### [Exercise requirements]
Give back exactly the stretch of data below from the line holding "def State.barrier (s" through the line holding "else if b.state = 3 &&", both ends included, and leave the remaining lines out.

Data excerpts
= = = = =

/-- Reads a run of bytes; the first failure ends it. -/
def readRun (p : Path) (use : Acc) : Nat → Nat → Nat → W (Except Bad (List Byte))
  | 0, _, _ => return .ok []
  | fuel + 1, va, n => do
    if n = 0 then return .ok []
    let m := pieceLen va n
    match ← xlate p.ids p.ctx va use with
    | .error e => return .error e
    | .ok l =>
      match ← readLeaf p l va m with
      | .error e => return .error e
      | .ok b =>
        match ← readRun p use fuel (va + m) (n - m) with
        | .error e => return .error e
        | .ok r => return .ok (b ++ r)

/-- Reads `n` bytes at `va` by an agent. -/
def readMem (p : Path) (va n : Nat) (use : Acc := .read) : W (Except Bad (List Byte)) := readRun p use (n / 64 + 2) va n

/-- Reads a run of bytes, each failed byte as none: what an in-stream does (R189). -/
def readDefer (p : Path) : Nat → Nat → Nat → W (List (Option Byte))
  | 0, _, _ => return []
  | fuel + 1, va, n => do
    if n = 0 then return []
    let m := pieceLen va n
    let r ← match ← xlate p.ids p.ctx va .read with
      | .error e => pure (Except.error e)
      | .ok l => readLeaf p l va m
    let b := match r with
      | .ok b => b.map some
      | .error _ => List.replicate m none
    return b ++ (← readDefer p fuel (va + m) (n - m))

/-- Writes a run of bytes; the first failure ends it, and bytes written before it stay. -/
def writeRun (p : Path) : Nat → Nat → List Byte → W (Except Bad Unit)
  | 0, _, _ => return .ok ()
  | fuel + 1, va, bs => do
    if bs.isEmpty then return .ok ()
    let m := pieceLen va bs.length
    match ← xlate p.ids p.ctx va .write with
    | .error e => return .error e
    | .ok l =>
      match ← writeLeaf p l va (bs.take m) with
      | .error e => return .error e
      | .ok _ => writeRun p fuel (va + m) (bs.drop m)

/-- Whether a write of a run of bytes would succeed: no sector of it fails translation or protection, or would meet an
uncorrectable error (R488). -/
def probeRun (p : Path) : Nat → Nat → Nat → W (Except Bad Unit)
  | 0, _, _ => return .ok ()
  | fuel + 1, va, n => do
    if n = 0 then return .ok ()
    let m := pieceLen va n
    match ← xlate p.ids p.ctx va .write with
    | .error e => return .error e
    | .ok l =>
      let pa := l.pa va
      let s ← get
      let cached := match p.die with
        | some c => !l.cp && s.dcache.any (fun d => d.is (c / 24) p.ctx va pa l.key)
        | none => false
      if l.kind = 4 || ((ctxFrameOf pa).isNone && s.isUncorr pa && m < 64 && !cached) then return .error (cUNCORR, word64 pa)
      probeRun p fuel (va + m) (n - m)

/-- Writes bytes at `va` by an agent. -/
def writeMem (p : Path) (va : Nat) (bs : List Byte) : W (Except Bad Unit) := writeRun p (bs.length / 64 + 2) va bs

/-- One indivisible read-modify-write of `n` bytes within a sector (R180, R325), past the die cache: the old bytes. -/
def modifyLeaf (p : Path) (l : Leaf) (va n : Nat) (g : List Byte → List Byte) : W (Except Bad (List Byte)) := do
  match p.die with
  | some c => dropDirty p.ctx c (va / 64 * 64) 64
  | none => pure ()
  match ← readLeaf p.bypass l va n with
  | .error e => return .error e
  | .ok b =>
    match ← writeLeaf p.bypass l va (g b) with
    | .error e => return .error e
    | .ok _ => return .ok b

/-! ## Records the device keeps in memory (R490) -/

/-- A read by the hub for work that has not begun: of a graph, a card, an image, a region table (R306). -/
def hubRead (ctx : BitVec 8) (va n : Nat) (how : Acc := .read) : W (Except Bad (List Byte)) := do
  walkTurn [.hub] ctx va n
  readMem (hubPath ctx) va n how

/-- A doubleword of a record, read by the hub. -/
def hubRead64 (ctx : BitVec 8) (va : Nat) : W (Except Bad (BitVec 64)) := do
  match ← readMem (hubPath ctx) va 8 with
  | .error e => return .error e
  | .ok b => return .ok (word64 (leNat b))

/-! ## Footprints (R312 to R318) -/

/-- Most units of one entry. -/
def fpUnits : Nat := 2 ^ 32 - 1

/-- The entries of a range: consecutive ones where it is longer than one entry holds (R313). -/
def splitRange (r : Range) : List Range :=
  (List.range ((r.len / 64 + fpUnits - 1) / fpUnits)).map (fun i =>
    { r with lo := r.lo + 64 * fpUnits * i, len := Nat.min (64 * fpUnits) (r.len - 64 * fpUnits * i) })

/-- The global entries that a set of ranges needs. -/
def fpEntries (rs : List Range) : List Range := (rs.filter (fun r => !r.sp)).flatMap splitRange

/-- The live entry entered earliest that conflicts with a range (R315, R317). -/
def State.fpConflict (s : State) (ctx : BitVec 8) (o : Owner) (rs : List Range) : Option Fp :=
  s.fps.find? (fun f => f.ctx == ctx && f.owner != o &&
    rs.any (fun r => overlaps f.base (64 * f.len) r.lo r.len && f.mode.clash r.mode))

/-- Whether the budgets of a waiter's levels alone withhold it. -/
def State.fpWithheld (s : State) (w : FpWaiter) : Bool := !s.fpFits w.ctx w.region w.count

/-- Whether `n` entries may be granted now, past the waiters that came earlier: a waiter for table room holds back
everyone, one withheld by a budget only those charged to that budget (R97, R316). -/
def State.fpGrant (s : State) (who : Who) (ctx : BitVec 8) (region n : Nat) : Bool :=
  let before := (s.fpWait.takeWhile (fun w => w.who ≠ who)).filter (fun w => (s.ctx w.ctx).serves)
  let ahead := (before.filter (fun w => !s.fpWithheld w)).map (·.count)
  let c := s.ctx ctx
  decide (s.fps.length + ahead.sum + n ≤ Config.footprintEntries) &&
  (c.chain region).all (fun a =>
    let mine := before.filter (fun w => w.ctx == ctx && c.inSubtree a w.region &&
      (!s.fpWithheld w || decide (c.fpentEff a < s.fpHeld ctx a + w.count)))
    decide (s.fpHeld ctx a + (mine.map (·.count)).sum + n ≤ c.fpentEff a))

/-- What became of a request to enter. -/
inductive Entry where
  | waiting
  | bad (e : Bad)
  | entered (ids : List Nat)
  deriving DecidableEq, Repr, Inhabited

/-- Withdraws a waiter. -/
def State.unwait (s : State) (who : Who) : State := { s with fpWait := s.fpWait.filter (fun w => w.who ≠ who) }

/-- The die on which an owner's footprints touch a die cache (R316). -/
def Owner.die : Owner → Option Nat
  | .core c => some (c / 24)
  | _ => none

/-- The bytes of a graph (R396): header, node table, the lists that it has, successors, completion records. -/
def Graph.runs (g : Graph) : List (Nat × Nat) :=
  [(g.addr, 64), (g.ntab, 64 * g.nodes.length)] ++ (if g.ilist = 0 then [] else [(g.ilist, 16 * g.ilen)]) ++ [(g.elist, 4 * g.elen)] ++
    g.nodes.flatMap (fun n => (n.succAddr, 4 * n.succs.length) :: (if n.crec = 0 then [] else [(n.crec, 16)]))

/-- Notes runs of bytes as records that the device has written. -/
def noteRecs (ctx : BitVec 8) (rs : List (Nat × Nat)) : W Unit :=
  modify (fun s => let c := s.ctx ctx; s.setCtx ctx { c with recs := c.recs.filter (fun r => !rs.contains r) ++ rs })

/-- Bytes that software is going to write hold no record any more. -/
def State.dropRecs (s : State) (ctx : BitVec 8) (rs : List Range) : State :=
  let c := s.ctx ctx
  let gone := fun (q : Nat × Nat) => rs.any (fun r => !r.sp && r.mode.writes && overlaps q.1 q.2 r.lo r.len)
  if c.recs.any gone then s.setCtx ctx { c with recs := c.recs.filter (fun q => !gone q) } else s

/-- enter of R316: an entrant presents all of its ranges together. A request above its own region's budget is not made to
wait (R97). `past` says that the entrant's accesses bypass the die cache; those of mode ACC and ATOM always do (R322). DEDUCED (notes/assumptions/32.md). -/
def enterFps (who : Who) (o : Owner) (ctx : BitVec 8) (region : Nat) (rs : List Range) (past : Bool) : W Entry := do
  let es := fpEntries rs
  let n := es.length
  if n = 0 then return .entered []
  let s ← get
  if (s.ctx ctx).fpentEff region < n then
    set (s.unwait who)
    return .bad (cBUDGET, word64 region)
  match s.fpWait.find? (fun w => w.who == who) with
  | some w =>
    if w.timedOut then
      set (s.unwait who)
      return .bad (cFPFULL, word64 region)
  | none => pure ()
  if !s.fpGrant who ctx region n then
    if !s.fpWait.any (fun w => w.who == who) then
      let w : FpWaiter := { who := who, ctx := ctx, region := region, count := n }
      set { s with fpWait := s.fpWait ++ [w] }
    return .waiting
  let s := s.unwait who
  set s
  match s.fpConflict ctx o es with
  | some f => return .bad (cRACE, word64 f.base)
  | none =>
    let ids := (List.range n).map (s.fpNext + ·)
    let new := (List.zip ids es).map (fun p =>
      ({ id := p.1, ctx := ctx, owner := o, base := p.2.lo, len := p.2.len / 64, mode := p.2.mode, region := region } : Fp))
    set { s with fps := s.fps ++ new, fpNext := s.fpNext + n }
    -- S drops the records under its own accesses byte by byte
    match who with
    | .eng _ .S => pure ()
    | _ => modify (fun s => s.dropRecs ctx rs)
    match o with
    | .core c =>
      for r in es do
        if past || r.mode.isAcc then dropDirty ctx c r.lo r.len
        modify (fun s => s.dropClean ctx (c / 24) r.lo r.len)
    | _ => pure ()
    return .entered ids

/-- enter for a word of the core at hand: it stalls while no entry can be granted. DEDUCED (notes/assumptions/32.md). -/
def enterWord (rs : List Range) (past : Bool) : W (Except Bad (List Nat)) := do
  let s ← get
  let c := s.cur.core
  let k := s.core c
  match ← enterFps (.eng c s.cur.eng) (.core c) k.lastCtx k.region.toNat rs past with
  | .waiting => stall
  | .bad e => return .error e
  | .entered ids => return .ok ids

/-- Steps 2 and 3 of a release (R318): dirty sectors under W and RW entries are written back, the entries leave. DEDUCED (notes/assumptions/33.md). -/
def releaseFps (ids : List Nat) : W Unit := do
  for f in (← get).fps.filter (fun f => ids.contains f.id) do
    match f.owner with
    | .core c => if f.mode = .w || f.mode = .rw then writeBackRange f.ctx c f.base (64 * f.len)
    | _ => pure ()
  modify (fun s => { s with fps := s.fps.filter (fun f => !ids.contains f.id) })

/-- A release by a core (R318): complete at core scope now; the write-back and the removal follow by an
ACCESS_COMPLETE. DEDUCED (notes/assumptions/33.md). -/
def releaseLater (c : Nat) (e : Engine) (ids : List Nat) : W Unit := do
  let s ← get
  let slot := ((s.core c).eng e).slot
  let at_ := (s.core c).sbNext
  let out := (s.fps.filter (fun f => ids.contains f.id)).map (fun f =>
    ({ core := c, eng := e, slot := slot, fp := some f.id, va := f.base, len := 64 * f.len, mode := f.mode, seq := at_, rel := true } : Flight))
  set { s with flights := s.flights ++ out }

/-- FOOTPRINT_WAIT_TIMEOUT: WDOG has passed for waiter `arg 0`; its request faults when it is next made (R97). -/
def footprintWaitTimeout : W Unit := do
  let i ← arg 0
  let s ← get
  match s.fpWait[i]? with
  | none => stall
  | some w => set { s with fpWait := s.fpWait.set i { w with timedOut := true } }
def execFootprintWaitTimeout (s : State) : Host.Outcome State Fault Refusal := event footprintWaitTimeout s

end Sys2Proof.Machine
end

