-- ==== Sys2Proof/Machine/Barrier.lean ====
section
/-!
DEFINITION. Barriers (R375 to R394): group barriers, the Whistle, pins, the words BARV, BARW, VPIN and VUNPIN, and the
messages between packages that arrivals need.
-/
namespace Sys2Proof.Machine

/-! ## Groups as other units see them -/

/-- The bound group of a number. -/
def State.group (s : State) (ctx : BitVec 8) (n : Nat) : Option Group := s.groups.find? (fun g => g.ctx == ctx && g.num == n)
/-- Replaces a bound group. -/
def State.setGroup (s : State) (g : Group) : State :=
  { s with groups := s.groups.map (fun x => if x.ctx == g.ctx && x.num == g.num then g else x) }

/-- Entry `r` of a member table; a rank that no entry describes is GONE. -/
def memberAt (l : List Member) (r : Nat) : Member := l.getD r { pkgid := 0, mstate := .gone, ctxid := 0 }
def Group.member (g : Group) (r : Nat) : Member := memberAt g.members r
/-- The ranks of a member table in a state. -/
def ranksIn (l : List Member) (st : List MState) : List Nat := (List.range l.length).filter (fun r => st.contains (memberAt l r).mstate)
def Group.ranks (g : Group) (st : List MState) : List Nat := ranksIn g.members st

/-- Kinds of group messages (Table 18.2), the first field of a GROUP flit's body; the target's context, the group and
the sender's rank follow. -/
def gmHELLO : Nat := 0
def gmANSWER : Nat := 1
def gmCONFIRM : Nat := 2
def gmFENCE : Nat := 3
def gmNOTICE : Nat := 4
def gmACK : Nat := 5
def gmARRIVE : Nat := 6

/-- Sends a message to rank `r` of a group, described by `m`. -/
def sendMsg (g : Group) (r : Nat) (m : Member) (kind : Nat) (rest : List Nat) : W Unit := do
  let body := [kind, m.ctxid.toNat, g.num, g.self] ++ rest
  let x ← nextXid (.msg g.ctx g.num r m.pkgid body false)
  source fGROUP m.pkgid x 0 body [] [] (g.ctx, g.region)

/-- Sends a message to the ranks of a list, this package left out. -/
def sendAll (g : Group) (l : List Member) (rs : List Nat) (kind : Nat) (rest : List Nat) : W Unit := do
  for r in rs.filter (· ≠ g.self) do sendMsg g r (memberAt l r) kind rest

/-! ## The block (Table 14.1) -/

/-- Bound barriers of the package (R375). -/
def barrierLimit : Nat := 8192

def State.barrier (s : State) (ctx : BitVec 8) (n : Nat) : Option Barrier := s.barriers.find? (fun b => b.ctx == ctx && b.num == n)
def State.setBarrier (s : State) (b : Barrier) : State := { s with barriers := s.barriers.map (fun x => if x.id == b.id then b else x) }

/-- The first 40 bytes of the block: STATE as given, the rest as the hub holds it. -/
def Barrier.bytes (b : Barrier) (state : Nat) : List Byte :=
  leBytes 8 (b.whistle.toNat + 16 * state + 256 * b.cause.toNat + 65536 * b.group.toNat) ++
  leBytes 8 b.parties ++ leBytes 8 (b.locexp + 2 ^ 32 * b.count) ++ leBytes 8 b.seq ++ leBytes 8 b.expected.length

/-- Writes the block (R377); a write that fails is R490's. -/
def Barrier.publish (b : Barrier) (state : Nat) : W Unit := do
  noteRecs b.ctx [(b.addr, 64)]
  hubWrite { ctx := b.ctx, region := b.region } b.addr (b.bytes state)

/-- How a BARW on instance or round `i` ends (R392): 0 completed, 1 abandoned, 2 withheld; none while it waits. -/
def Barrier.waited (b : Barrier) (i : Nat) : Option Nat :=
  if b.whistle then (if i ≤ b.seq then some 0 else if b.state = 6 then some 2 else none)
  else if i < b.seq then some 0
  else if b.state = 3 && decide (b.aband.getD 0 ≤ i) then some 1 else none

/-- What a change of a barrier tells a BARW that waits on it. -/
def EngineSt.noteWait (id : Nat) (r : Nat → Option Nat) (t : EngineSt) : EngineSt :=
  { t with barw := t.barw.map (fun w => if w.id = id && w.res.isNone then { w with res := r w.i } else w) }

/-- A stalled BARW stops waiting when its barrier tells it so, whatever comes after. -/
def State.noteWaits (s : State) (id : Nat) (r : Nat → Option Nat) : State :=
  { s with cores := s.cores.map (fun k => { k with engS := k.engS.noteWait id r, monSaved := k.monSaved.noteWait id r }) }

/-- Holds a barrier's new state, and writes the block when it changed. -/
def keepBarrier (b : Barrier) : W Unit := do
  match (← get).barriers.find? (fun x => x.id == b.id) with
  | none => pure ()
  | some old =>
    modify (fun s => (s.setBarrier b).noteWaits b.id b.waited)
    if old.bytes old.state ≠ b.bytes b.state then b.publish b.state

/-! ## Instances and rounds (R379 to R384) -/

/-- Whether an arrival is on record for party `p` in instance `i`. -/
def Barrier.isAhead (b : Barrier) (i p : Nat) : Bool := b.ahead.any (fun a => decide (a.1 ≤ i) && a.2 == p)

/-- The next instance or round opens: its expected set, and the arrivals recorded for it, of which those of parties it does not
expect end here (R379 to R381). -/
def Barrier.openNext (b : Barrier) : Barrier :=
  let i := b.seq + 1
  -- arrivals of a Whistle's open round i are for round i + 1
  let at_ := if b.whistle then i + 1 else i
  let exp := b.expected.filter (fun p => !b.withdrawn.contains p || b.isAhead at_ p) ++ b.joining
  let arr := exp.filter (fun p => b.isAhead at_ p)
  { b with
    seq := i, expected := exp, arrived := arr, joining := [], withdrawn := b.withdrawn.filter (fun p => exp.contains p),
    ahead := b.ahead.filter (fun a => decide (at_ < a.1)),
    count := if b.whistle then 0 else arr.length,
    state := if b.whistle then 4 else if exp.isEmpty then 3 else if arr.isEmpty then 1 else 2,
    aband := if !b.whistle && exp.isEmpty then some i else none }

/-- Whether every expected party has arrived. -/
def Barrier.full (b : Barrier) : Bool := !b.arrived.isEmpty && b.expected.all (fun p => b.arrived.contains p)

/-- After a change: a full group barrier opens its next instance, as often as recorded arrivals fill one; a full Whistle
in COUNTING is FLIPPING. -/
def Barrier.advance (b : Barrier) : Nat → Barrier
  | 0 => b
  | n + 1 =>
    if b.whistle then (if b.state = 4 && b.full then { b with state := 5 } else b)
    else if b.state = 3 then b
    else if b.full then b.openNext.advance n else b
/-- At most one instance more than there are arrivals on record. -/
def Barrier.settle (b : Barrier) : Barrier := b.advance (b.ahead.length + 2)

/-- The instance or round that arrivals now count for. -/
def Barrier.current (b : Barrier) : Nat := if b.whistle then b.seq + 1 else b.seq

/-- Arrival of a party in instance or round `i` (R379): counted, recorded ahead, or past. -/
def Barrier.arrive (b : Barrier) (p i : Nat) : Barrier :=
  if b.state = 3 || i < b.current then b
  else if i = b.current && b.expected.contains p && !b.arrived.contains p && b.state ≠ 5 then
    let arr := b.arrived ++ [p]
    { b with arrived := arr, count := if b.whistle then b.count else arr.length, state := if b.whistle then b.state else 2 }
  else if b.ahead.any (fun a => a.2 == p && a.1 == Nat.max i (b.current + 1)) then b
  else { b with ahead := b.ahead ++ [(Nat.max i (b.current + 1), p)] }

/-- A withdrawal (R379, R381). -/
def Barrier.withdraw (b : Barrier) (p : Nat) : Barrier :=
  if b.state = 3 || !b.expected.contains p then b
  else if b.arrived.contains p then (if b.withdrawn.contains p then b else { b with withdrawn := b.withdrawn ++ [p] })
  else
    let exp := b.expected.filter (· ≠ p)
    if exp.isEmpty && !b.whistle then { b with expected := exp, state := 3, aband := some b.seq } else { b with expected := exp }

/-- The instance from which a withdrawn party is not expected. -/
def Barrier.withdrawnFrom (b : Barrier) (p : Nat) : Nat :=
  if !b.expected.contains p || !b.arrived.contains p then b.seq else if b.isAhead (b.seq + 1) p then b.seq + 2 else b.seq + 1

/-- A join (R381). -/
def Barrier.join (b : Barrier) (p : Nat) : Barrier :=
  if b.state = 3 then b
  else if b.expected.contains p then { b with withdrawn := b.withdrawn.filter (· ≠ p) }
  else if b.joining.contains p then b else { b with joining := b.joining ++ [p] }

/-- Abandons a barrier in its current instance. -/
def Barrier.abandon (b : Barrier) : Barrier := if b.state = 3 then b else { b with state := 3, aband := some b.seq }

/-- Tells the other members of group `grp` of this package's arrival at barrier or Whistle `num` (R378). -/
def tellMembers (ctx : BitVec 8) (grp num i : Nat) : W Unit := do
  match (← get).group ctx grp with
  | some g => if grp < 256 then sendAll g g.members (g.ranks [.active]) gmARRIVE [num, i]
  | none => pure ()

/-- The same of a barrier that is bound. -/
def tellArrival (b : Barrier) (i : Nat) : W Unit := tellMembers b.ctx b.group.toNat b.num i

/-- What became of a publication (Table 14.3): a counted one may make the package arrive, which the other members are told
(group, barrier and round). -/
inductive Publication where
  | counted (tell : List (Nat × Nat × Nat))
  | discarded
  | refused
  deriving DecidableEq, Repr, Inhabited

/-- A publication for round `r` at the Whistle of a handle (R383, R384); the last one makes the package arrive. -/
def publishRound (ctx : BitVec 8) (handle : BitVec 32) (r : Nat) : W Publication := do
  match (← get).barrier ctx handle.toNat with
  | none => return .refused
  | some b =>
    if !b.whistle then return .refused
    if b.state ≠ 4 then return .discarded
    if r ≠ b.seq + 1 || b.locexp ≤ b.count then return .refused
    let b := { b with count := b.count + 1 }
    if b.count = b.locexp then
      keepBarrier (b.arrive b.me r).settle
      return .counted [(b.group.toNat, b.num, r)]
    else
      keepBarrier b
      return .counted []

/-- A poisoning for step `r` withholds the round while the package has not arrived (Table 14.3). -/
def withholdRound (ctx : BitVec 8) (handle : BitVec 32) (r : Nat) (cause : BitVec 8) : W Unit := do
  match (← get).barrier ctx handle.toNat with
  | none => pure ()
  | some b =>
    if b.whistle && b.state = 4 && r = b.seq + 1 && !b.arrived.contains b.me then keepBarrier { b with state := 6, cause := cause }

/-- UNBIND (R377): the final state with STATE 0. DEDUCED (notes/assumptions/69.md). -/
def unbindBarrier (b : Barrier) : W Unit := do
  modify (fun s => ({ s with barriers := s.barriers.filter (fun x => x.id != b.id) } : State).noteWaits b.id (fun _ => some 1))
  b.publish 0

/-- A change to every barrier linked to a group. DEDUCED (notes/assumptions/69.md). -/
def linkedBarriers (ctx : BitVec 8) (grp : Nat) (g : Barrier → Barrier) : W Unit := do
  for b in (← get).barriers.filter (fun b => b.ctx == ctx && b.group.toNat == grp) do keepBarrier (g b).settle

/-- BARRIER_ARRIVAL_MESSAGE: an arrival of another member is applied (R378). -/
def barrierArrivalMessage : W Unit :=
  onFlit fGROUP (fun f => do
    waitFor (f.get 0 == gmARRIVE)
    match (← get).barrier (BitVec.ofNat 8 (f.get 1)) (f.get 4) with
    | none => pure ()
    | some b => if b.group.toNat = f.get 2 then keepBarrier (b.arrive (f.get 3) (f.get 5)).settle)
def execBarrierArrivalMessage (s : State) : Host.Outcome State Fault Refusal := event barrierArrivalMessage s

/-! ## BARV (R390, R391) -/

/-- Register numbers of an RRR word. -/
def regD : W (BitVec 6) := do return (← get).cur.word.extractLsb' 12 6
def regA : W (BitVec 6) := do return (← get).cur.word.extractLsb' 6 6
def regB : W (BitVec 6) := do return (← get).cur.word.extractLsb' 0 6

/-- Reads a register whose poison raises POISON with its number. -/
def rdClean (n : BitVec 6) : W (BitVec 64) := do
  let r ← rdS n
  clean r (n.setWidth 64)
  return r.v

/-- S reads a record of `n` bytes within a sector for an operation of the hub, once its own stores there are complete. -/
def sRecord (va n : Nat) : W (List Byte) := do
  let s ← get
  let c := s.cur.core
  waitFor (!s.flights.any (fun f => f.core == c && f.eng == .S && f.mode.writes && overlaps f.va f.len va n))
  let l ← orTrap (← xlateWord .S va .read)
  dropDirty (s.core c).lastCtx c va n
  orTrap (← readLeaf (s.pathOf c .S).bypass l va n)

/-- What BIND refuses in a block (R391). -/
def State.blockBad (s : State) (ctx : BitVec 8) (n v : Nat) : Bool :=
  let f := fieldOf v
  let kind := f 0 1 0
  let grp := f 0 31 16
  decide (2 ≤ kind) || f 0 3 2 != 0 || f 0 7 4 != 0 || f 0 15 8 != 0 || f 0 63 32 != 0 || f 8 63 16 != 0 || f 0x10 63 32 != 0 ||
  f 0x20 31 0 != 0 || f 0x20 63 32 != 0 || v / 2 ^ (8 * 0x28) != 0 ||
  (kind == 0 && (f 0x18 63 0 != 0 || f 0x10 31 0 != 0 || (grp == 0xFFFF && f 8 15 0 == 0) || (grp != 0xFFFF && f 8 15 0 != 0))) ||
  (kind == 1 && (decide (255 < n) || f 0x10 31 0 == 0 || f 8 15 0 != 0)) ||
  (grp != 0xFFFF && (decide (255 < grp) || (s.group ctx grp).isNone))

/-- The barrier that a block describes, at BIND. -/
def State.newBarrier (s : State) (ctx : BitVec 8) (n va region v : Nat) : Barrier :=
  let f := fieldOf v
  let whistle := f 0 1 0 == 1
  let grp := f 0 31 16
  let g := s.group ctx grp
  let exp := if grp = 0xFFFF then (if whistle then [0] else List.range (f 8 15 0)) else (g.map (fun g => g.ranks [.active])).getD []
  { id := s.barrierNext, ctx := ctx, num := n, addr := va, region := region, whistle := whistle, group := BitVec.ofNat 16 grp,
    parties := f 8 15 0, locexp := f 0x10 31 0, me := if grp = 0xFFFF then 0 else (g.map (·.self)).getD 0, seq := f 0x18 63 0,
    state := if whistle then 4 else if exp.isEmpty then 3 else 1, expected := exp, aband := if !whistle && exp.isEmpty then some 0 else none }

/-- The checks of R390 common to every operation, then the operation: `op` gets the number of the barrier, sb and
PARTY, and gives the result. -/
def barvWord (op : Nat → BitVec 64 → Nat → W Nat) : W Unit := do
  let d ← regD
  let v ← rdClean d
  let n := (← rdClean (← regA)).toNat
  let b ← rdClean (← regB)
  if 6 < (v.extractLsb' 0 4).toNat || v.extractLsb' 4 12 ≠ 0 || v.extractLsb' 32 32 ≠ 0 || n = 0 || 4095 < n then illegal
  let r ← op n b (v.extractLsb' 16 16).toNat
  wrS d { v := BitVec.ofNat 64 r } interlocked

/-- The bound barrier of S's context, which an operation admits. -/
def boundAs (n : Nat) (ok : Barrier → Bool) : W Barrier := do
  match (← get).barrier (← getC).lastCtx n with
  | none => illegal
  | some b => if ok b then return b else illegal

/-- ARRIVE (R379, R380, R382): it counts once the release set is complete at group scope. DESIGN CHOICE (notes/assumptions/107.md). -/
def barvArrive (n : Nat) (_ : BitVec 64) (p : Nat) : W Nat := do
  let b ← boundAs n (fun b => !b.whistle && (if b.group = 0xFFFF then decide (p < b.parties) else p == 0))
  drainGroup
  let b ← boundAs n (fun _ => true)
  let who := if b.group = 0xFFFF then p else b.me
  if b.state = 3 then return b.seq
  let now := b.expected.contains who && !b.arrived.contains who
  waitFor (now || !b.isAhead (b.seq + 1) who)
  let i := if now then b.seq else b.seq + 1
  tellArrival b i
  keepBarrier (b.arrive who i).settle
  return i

= = = = =

### [Answer area]
def State.barrier (s : State) (ctx : BitVec 8) (n : Nat) : Option Barrier := s.barriers.find? (fun b => b.ctx == ctx && b.num == n)
def State.setBarrier (s : State) (b : Barrier) : State := { s with barriers := s.barriers.map (fun x => if x.id == b.id then b else x) }

/-- The first 40 bytes of the block: STATE as given, the rest as the hub holds it. -/
def Barrier.bytes (b : Barrier) (state : Nat) : List Byte :=
  leBytes 8 (b.whistle.toNat + 16 * state + 256 * b.cause.toNat + 65536 * b.group.toNat) ++
  leBytes 8 b.parties ++ leBytes 8 (b.locexp + 2 ^ 32 * b.count) ++ leBytes 8 b.seq ++ leBytes 8 b.expected.length

/-- Writes the block (R377); a write that fails is R490's. -/
def Barrier.publish (b : Barrier) (state : Nat) : W Unit := do
  noteRecs b.ctx [(b.addr, 64)]
  hubWrite { ctx := b.ctx, region := b.region } b.addr (b.bytes state)

/-- How a BARW on instance or round `i` ends (R392): 0 completed, 1 abandoned, 2 withheld; none while it waits. -/
def Barrier.waited (b : Barrier) (i : Nat) : Option Nat :=
  if b.whistle then (if i ≤ b.seq then some 0 else if b.state = 6 then some 2 else none)
  else if i < b.seq then some 0
  else if b.state = 3 && decide (b.aband.getD 0 ≤ i) then some 1 else none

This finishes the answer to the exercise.